Выбрать главу

– Но больно ведь, прямо сил нет! – пожаловался Цайлингер.

– Я сейчас отца приведу, он покажет тебе, как бывает больно на самом деле! – оборвала Магдалена. – А теперь замолчи наконец и открой рот. Ты готова, Марта?

Последние слова были обращены к знахарке Марте Штехлин, которая стояла позади всхлипывающего Цайлингера. Она крепко стиснула его голову, когда Магдалена зажала в клещах гнилой зуб и, тихо выругавшись, потянула черный пенек. Этот тупица вообще знал, сколько стоит териак? В состав чудодейственного снадобья, применяемого в том числе и для обезболивания, входило три десятка ингредиентов! Что ж, теперь заплатить ткачу придется столько, что очередной зуб он, наверное, выдернет себе сам.

Цайлингер снова дернулся и так яро замотал головой, что Магдалене снова пришлось вынуть клещи. Штехлин у него за спиной закатила глаза.

– А что, если мы подождем, пока твой муж не вернется? – боязливо предложил ткач.

– Симон вернется лишь через несколько дней, – ответила Магдалена с возрастающим нетерпением. – Сколько раз тебе повторять! Ты действительно хочешь столько ждать?

– Я… я мог бы сходить в город, к доктору, – предпринял Цайлингер очередную попытку.

– Ха, к этому шарлатану? – вмешалась Штехлин. Морщин на ее лице за последние годы заметно прибавилось, и оно теперь чем-то напоминало лежалое яблоко. – Этот так называемый доктор Рансмайер хоть и учился, а фиалку от незабудки отличить не в состоянии! – прошипела знахарка и насмешливо взглянула на дрожащего ткача. – Но пожалуйста, как тебе угодно. Я слышала, почтенный советник Штангассингер тоже ходил к нему выдергивать зуб. Ну а спустя две недели лежал в постели, бездыханный.

Эти слова возымели действие. Цайлингер наконец смирился с судьбой. Он раскрыл рот, и Магдалена вновь ухватила клещами зуб, уже заметно шатающийся. Последовал громкий хруст, и она торжествующе показала гнилостно пахнущий пенек.

– Превосходный экземпляр! – обратилась Магдалена к бледному пациенту. – Теперь можешь запить это дело настойкой.

Это требование Цайлингер выполнил с большой охотой. Он щедро глотнул из принесенного с собой кувшинчика. Глаза у него вдруг закатились, голова склонилась набок, и ткач мирно захрапел. Пустой почти кувшинчик покатился по полу.

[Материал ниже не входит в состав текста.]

/-- The largest finite magnitude of a type (R35); of C4, that of a block of maximum 65504 whose largest entry is 1.
(Log: 43 DEDUCED.) -/
def maxOf (ty : ElemTy) (tau : Val) : Val :=
  match ty with
  | .q4 => mulV (.fin false (224 * 16) 1) tau
  | .c4 => mulV (f16V 0x7BFF) tau
  | .i8 | .i16 | .i32 | .i64 | .r32 | .r64 => .fin false (2 ^ 63) 1
  | .f64 | .f32 | .bf16 | .f16 | .e4m3 | .e5m2 | .e3m2 | .e2m3 => decodeF (fmtOf ty) (fmtOf ty).maxCode

/-- The default codebook entries: k / 7.5 - 1 rounded to FP16 (R36). -/
def defaultBook : List Nat :=
  (List.range 16).map fun (k : Nat) =>
    (roundQ (fmtOf .f16) 0 true (2 * k < 15) (if 2 * k < 15 then 15 - 2 * k else 2 * k - 15) 15).1

/-- A codebook that R36 accepts: finite entries in [-1, 1], strictly ascending, at most one zero. -/
def bookOk (book : List Nat) : Bool :=
  book.length = 16 &&
  (book.all fun x => match f16V x with
    | .fin _ n d => n ≤ d
    | _ => false) &&
  (List.range 15).all fun j => ltV false (f16V (book.getD j 0)) (f16V (book.getD (j + 1) 0))

/-! ## Stored elements (R28, R30, R39) -/

/-- Bytes of the second plane hold so many elements each; C4 counts two bytes for a block (R30). -/
def perSecond : ElemTy → Nat
  | .e3m2 | .e2m3 => 4
  | .q4 => 32
  | .c4 => 16
  | .f64 | .f32 | .bf16 | .f16 | .e4m3 | .e5m2 | .i8 | .i16 | .i32 | .i64 | .r32 | .r64 => 1

/-- Bytes of an element of a type that is at least 8 bits wide. -/
def elemBytes (ty : ElemTy) : Nat := ty.width / 8

/-- Where the second plane begins, from the base of n elements (R30). -/
def secondPlane (n : Nat) : Nat := (n / 2 + 255) / 256 * 256

/-- Bytes stored for n elements, both planes (R30). -/
def storedBytes (ty : ElemTy) (n : Nat) : Nat :=
  if ty.isSub then n / 2 + n / perSecond ty else n * elemBytes ty

/-- The nibble of element i in a plane read through `rd` (R28). -/
def nibbleAt (rd : Nat → Nat) (base i : Nat) : Nat := rd (base + i / 2) / 16 ^ (i % 2) % 16

/-- The code of element i of two planes of n elements, with the scale byte or block maximum of its block (R30). -/
def planeElem (ty : ElemTy) (rd : Nat → Nat) (base n i : Nat) : Nat × Nat :=
  let two := base + secondPlane n
  let c := nibbleAt rd base i
  match ty with
  | .q4 => (c, rd (two + i / 32))
  | .c4 => (c, rd (two + 2 * (i / 32)) + 256 * rd (two + 2 * (i / 32) + 1))
  | _ => (4 * c + rd (two + i / 4) / 4 ^ (i % 4) % 4, 0)

/-- The exact value of a stored element: integers signed, residues as unsigned bits (R15, R34, R37). -/
def storedValue (ty : ElemTy) (book : List Nat) (tscale : Nat) (code aux : Nat) : Val :=
  match ty with
  | .q4 => q4Value (f32V tscale) aux code
  | .c4 => c4Value book (f32V tscale) aux code
  | .i8 | .i16 | .i32 | .i64 => intV (readInt ty.width false code)
  | .r32 | .r64 => intV code
  | .f64 | .f32 | .bf16 | .f16 | .e4m3 | .e5m2 | .e3m2 | .e2m3 => decodeF (fmtOf ty) code

/-- An exact value delivered into a type that is not scaled, RNE and saturating, integers signed (R20 to R27, R255). The
flag tells that the source is an integer, whose overflow raises nothing (R27). -/
def storeValue (ty : ElemTy) (fromInt : Bool) (v : Val) : Nat × Exc :=
  if ty.isFloat || ty = .e3m2 || ty = .e2m3 then deliver (fmtOf ty) 0 true v
  else
    let r := floatToInt ty.width false 0 v
    (r.1, if fromInt then 0 else r.2)

/-- Codes packed into bytes, the lower index in the lower bits (R28). -/
def packBits (w : Nat) : Nat → List Nat → List Nat
  | 0, _ => []
  | n + 1, l =>
    let per := 8 / w
    ((l.take per).foldr (fun c acc => c % 2 ^ w + 2 ^ w * acc) 0) :: packBits w n (l.drop per)
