/-! ## Peer-add (R245, R246) -/

/-- PEER_ADD_ARRIVAL (R245, R246): a contribution's row group is to be applied, is held early, or raises the reduction-order
fault. -/
def execPeerAddArrival (c : Contribution) (s : State) : Host.Outcome State Fault Refusal :=
  onTeam s fun t =>
    let t := t.arrived (s.cur.args.headD 0) (s.cur.args.getD 1 0)
    let x := t.inbox
    let differs := x.active && (c.acc, c.m, c.n) ≠ x.shape
    let expected := x.active && c.seq = x.seq
    let again := (!expected && x.applied.contains c.seq) || (expected && x.busy && (c.row < x.row || x.rows.any (·.row = c.row)))
    let fits := match x.early with
      | [] => true
      | e :: _ => e.seq = c.seq && e.sender = c.sender
    if differs || again then s.setTeam (t.orderFault c)
    else if expected then s.setTeam { t with inbox := { x with rows := x.rows ++ [c], busy := true } }
    else if fits then s.setTeam { t with inbox := { x with early := x.early ++ [c] } }
    else s.setTeam (t.orderFault c)

/-- The contribution's row group that is applied now (R245). -/
def Team.applyDue (t : Team) : Option Contribution :=
  let x := t.inbox
  if !x.busy then none
  else match x.rows.find? fun c => c.row = x.row with
    | none => none
    | some c =>
      let sz := 16 * c.n * accBytes c.acc
      if (t.border.any fun r => r.kind = 2 && !r.committed) || !(t.writers (65536 * x.g + c.row * sz, sz)).isEmpty then none
      else some c

/-- PEER_ADD_APPLY: the application of a row group starts, and completes 24 beats later (R245); where ECC cannot correct what it
adds to, mat takes the trap, and the rest of the contribution is dropped (R438). (Log: 25 DEDUCED.) -/
def execPeerAddApply (s : State) : Host.Outcome State Fault Refusal :=
  onTeam s fun t => match t.applyDue with
    | none => s
    | some c =>
      let cx := { Cur.none with cid := t.cid, col := .mat, pos := (t.col .mat).head, issued := t.clk }
      let r : RowGroup :=
        { id := t.nextId, job := 0, kind := 2, g := t.inbox.g, m := c.m, n := c.n, acc := c.acc, row := c.row, step := 0,
          posA := 0, posB := 0, zero := false, deps := [], complete := t.clk + 24, done := false, failed := false,
          committed := false, released := false, part := 0, vals := c.vals, taint := c.taint, exc := 0, bytes := [],
          saved := [], loc := 0, core := 0, seq := c.seq, stake := 0, cx := cx }
      let x := t.inbox
      let x' := { x with row := x.row + 1, rows := x.rows.filter fun e => e.row != c.row }
      match t.accEccTrap r.span.1 r.span.2 with
      | some e => s.setTeam (({ t with inbox := { x with busy := false, rows := [], row := 0 } } : Team).pendTrap .mat
          (t.col .mat).head e.1 e.2 0 t.clk)
      | none => s.setTeam (({ t.readAccEcc r.span.1 r.span.2 with inbox := x' } : Team).addGroups [r])

/-! ## The known-answer test (R239) -/

/-- MCHK_RESULT: the dword of wrong answers is written, each one logs a check event, and the SIGNAL fires (R239). -/
def execMchkResult (s : State) : Host.Outcome State Fault Refusal :=
  onTeam s fun t => match t.jobOf s.cur.id with
    | none => s
    | some j =>
      let bits := (s.upset t.cid j.id 4).toNat % 8
      let u := t.putDword (j.cx.args.headD 0) bits
      let u := { u with engine := u.engine.filter fun k => k.id != j.id }
      let s := s.setTeam (u.signalAt s.cur u.clk)
      (List.range 3).foldl (fun (s : State) b =>
        if bits / 2 ^ b % 2 = 1 then s.checkEvent ⟨0, s.physCore t.cid⟩ (3 + b) (some t) 0 0 else s) s

/-! ## Bodkin (R236 to R238, R446) -/

/-- The row groups that depend on a row group, itself among them (R236). (Log: 61 DEDUCED.) -/
def Team.dependents (t : Team) (id : Nat) : List Nat :=
  t.border.foldl (fun (l : List Nat) r => if r.id != id && !r.committed && r.deps.any l.contains then l ++ [r.id] else l) [id]

/-- Bodkin's verdict on an image: the engine found wrong (0 none named) and the image committed, or none (R236). -/
def bodkinVerdict (stake weaver bodkin : Word) (img : List (BitVec 8)) : Option (Nat × List (BitVec 8)) :=
  let b := wrong bodkin img
  if b = wrong stake img then some (2, b) else if b = wrong weaver img then some (1, b) else none

/-- MATRIX_CHECK_TRAP (R238): every mat word that has not performed is discarded with its row groups, those too that have
committed and have yet to leave the core; bytes that discarded drains wrote are taken back, a peer-add application that waits
for what is discarded goes with its contribution, AUX counts the words, and HEAD is the word that the failed row group belongs
to, or mat's head if it is an application's (R248, R384). (Log: 62 DEDUCED.) -/
def State.matrixCheck (s : State) (t : Team) (r : RowGroup) : State :=
  let lost := t.dependents r.id
  let isLater := fun (p : Pend) => p.cx.col = .mat && match p.act with
    | .mpop .. | .mplait .. | .mnest .. | .registerWriteLands _ => true
    | _ => false
  let words := t.engine.map (·.cx) ++ (((t.waiting ++ t.pend).filter isLater).map (·.cx))
  let cut := fun (p : Pend) => isLater p || (p.cx.col = .mat && (words.any fun c => c.id = p.cx.id) && match p.act with
    | .signalFire _ => true
    | _ => false)
  let undone := fun (x : RowGroup) => !x.committed && (lost.contains x.id || x.job != 0)
  let leaves := fun (p : Pend) => p.cx.phase = .issue && p.act = .borderRelease
  let gone := fun (x : RowGroup) => undone x ||
    (x.committed && !x.released && x.job != 0 && t.pend.any fun p => leaves p && p.cx.args.headD 0 = x.id)
  let awaits := fun (c : Contribution) =>
    let sz := 16 * c.n * accBytes c.acc
    t.border.any fun x => undone x && x.writes && overlaps x.span (65536 * t.inbox.g + c.row * sz, sz)
  let app := (t.border.any fun x => undone x && x.kind = 2) || (t.inbox.busy && t.inbox.rows.any awaits)
  let back := (t.border.filter undone).reverse.foldl (fun (t : Team) x => t.restoreCells x.saved) t
  let aux := words.length % 256 + (words.foldl (fun m c => min m c.pos) (words.headD Cur.none).pos) % 2 ^ 32 * 2 ^ 32
  let inbox := if app then { t.inbox with busy := false, rows := [], row := 0 } else t.inbox
  let t' := { back with
    engine := [], engineFree := t.clk, inbox := inbox, pend := t.pend.filter fun p => !leaves p && !cut p,
    border := t.border.filter fun x => !gone x,
    plaits := t.plaits.filter fun p => p.value.isSome,
    waiting := t.waiting.filter fun p => !cut p,
    toks := t.toks.filter fun k => !(words.any fun c => c.id = k.id) }
  let head := if r.job = 0 then (t.col .mat).head else r.cx.pos
  let s := s.setTeam (t'.pendTrap .mat head .matrixCheck (BitVec.ofNat 64 (r.row % 2 ^ 16 + r.g % 32 * 2 ^ 16))
    (BitVec.ofNat 64 aux) r.cx.issued)
  let drop := fun (u : Team) => { u with inbound := u.inbound.filter fun e =>
    e.1 != t.cid || !(t.border.any fun x => gone x && x.step = e.2.1 || words.any fun c => c.id = e.2.1) }
  { s with teams := s.teams.map drop }

/-- The team with its BEAT, now at one value, set back to another, for a record's BEAT (R446). -/
def Team.backdated (t : Team) (now beat : Word) : Team := { t with delta := t.delta + (beat - now).toInt }

/-- The beat from which a row group that commits in the freeze is observed: no later than the freeze beat (R237). -/
def Team.seenFrom (t : Team) (r : RowGroup) : Nat := min (r.complete + 560) (max t.clk 560)

/-- One arbitration (R236): the named engine is logged and Bodkin's image commits, or the matrix-check trap is taken.
(Log: 61 DEDUCED.) -/
def State.arbitrate (s : State) (cid id : Nat) : State :=
  match s.team cid with
  | none => s
  | some t => match t.rowGroup id with
    | none => s
    | some r =>
      let clean := { s.computeGroup t r with stake := r.stake }
      match bodkinVerdict r.stake (s.upset cid id 1) (s.upset cid id 2) clean.image with
      | some (kind, img) =>
        let s := s.checkEvent ⟨0, s.physCore cid⟩ kind (some (t.backdated (s.beatOf t) r.found)) r.g r.row
        s.commitGroup cid clean img (t.seenFrom r)
      | none =>
        let s := s.checkEvent ⟨0, s.physCore cid⟩ 6 (some (t.backdated (s.beatOf t) r.found)) r.g r.row
        match s.team cid with
        | some t => s.matrixCheck t r
        | none => s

– Теперь он хоть болтать перестанет, – заметила Штехлин с усмешкой.

– Я его болтовню тоже больше не вынесла бы. У меня опять голова закружилась.

Магдалена со вздохом опустилась на скамью и вытерла пот со лба. Лицо у нее стало бледным. Штехлин пока единственная знала, что Магдалена вновь была в счастливом ожидании. Даже со своей младшей сестрой Барбарой она не поделилась новостью. Уже трижды у нее не наступали месячные, зато тошнило все сильнее.

– Если б Цайлингер тянул еще дольше, меня, наверное, вырвало бы ему под ноги, – глухо проговорила Магдалена.

Она подошла к открытому окну и с облегчением вдохнула прохладный воздух.

– Зря ты не сказала Симону, что беременна, – посетовала Штехлин. – Все равно в толк взять не могу, как господин цирюльник до сих пор ничего не заметил. И это у собственной-то жены! У тебя живот растет день ото дня, а уж как тебя на соленые огурцы тянет…

– Я скажу ему, когда он вернется из Обераммергау, обещаю. Просто не хочу вселять ложных надежд… – Магдалена запнулась. – В который раз. Это… разобьет ему сердце.

Магдалена знала Марту Штехлин уже много лет. Ее отец, городской палач, в свое время спас знахарку от костра, когда ту обвинили в колдовстве и детоубийстве. С тех пор Штехлин была связана с семейством Куизлей крепкими узами благодарности. Хотя порой и надоедала Магдалене своей болтовней.

– Для Симона важно было самому отвезти Петера в новую школу, – продолжила Магдалена через некоторое время. – Туда всего день пути, но в ближайшие годы мы с ним так редко будем видеться… Я бы и сама поехала. – Она сглотнула. – Но кто-то ведь должен следить за цирюльней, иначе все наперекосяк пойдет. А Барбара еще слишком юна для этого, тем более что в лечебных травах она в общем-то не смыслит.

У Магдалены сердце сжалось при мысли о сегодняшнем прощании. Петер, хоть ему было всего семь лет, держался очень крепко и не плакал. В отличие от матери, которая не смогла сдержать слез. Даже Пауль, младший брат Петера, который никогда не упускал возможности позлить взрослых, вел себя на редкость смирно.